Saved data entries
===
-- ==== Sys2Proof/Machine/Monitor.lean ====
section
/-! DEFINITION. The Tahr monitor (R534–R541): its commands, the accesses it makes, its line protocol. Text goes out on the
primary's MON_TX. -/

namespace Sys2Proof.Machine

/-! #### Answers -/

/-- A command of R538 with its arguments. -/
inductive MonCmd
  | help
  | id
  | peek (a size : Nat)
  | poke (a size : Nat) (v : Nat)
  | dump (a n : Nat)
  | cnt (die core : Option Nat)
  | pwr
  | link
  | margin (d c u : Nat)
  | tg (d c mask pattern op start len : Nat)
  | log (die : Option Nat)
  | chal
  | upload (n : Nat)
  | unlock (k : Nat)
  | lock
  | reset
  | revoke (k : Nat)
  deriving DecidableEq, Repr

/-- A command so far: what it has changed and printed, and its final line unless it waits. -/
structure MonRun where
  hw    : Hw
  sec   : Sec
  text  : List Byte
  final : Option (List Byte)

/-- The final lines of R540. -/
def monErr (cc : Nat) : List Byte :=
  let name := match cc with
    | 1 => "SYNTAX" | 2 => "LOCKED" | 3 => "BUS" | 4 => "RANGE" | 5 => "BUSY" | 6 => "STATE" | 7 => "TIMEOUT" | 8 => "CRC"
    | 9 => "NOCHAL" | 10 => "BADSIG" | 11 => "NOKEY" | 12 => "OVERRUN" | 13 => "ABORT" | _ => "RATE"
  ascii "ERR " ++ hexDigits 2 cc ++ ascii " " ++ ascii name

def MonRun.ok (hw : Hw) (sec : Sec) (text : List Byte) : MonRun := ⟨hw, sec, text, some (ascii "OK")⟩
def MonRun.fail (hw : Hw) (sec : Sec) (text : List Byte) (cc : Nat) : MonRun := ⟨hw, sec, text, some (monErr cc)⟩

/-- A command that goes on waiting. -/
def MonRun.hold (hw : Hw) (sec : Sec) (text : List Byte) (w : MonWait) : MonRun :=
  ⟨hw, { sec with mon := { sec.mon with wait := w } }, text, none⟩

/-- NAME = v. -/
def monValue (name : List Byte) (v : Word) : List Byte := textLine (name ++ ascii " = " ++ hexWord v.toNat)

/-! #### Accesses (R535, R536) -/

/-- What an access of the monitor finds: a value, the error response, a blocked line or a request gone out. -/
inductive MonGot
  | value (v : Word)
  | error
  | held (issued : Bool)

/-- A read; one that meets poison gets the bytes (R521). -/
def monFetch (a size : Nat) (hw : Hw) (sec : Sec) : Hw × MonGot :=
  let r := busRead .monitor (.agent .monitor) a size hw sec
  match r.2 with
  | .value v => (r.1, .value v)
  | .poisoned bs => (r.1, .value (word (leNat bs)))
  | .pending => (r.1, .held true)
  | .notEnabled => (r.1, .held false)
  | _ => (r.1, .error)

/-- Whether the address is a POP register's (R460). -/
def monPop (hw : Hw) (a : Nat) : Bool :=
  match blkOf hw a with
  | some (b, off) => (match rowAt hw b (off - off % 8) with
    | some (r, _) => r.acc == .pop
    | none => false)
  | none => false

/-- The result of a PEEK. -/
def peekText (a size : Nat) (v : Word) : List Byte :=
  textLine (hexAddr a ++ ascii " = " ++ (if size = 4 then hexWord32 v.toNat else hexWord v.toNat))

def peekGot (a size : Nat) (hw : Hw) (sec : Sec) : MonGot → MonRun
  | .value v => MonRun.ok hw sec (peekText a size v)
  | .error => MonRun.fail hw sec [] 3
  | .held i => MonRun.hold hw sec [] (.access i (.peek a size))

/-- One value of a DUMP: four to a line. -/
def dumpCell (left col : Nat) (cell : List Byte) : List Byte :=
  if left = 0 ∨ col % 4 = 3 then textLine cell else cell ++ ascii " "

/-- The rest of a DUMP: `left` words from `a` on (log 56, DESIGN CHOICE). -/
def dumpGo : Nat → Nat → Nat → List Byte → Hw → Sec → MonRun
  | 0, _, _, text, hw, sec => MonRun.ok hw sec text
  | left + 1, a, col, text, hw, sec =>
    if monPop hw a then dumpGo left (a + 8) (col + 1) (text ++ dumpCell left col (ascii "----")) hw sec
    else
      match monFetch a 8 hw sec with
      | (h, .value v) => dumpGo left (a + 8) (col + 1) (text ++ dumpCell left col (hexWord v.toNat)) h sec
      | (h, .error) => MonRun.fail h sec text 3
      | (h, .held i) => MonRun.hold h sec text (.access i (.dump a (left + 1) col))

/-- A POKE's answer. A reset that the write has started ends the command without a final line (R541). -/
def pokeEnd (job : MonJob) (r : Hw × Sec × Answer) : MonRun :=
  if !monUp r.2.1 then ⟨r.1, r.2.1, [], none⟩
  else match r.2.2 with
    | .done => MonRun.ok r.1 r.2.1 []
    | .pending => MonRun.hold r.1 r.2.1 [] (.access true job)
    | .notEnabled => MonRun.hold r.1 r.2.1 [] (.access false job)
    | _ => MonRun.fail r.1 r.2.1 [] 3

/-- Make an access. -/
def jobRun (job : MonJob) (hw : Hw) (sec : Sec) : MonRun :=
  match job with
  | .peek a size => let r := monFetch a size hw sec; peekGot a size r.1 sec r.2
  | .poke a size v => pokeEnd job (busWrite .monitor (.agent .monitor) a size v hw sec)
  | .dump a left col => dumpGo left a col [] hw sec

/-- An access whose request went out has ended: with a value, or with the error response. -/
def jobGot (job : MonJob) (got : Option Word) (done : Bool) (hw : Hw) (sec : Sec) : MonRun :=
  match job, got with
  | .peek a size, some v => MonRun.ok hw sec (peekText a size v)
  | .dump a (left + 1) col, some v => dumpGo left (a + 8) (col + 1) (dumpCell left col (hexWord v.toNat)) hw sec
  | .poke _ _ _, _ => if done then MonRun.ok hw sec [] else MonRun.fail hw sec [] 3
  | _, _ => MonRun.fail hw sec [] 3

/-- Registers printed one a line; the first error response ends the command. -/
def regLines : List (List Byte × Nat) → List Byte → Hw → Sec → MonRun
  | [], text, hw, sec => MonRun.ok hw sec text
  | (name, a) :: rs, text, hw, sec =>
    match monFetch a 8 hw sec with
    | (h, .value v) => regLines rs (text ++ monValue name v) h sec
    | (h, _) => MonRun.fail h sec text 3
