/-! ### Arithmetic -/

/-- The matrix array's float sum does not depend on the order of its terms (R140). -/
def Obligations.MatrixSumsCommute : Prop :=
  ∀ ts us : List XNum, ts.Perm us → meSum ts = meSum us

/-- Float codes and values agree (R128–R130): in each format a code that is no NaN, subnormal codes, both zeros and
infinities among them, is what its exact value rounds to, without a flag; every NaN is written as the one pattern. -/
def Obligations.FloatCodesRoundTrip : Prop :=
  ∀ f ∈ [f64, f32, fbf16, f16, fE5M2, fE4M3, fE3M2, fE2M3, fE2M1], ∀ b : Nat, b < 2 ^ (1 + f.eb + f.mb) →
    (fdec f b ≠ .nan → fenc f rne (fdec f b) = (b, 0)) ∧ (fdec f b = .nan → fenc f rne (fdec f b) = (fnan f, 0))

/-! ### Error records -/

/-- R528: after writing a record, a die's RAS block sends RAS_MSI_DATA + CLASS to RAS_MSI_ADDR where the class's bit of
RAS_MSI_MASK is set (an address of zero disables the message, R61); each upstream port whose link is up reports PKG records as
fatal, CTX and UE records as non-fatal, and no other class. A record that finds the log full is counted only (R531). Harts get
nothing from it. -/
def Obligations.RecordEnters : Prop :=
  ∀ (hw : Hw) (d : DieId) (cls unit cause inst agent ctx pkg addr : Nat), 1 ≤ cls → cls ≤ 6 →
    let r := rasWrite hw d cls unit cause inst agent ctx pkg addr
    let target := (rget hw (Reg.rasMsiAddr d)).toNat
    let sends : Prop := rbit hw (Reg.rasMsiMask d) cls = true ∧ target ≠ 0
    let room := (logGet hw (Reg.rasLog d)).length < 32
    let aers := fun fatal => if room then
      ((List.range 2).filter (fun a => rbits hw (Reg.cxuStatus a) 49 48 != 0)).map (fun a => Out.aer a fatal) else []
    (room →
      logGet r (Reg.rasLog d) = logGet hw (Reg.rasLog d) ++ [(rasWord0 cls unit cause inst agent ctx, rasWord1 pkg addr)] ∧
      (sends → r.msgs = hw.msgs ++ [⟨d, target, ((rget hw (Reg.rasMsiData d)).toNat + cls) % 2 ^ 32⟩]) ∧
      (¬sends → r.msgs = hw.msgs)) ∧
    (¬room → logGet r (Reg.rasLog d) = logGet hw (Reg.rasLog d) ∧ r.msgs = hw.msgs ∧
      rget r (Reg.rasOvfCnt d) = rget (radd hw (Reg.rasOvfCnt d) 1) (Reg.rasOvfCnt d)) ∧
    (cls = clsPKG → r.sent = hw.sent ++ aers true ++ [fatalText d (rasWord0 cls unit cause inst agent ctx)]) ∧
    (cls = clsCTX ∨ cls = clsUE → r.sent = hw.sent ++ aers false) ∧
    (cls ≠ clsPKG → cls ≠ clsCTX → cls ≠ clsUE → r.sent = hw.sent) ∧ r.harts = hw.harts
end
===
WHAT IS REQUIRED –
All lines that contain the word "dumpCell" must be copied from the records above.

TASK ANSWER –
def dumpCell (left col : Nat) (cell : List Byte) : List Byte :=
    if monPop hw a then dumpGo left (a + 8) (col + 1) (text ++ dumpCell left col (ascii "----")) hw sec
      | (h, .value v) => dumpGo left (a + 8) (col + 1) (text ++ dumpCell left col (hexWord v.toNat)) h sec
  | .dump a (left + 1) col, some v => dumpGo left (a + 8) (col + 1) (dumpCell left col (hexWord v.toNat)) hw sec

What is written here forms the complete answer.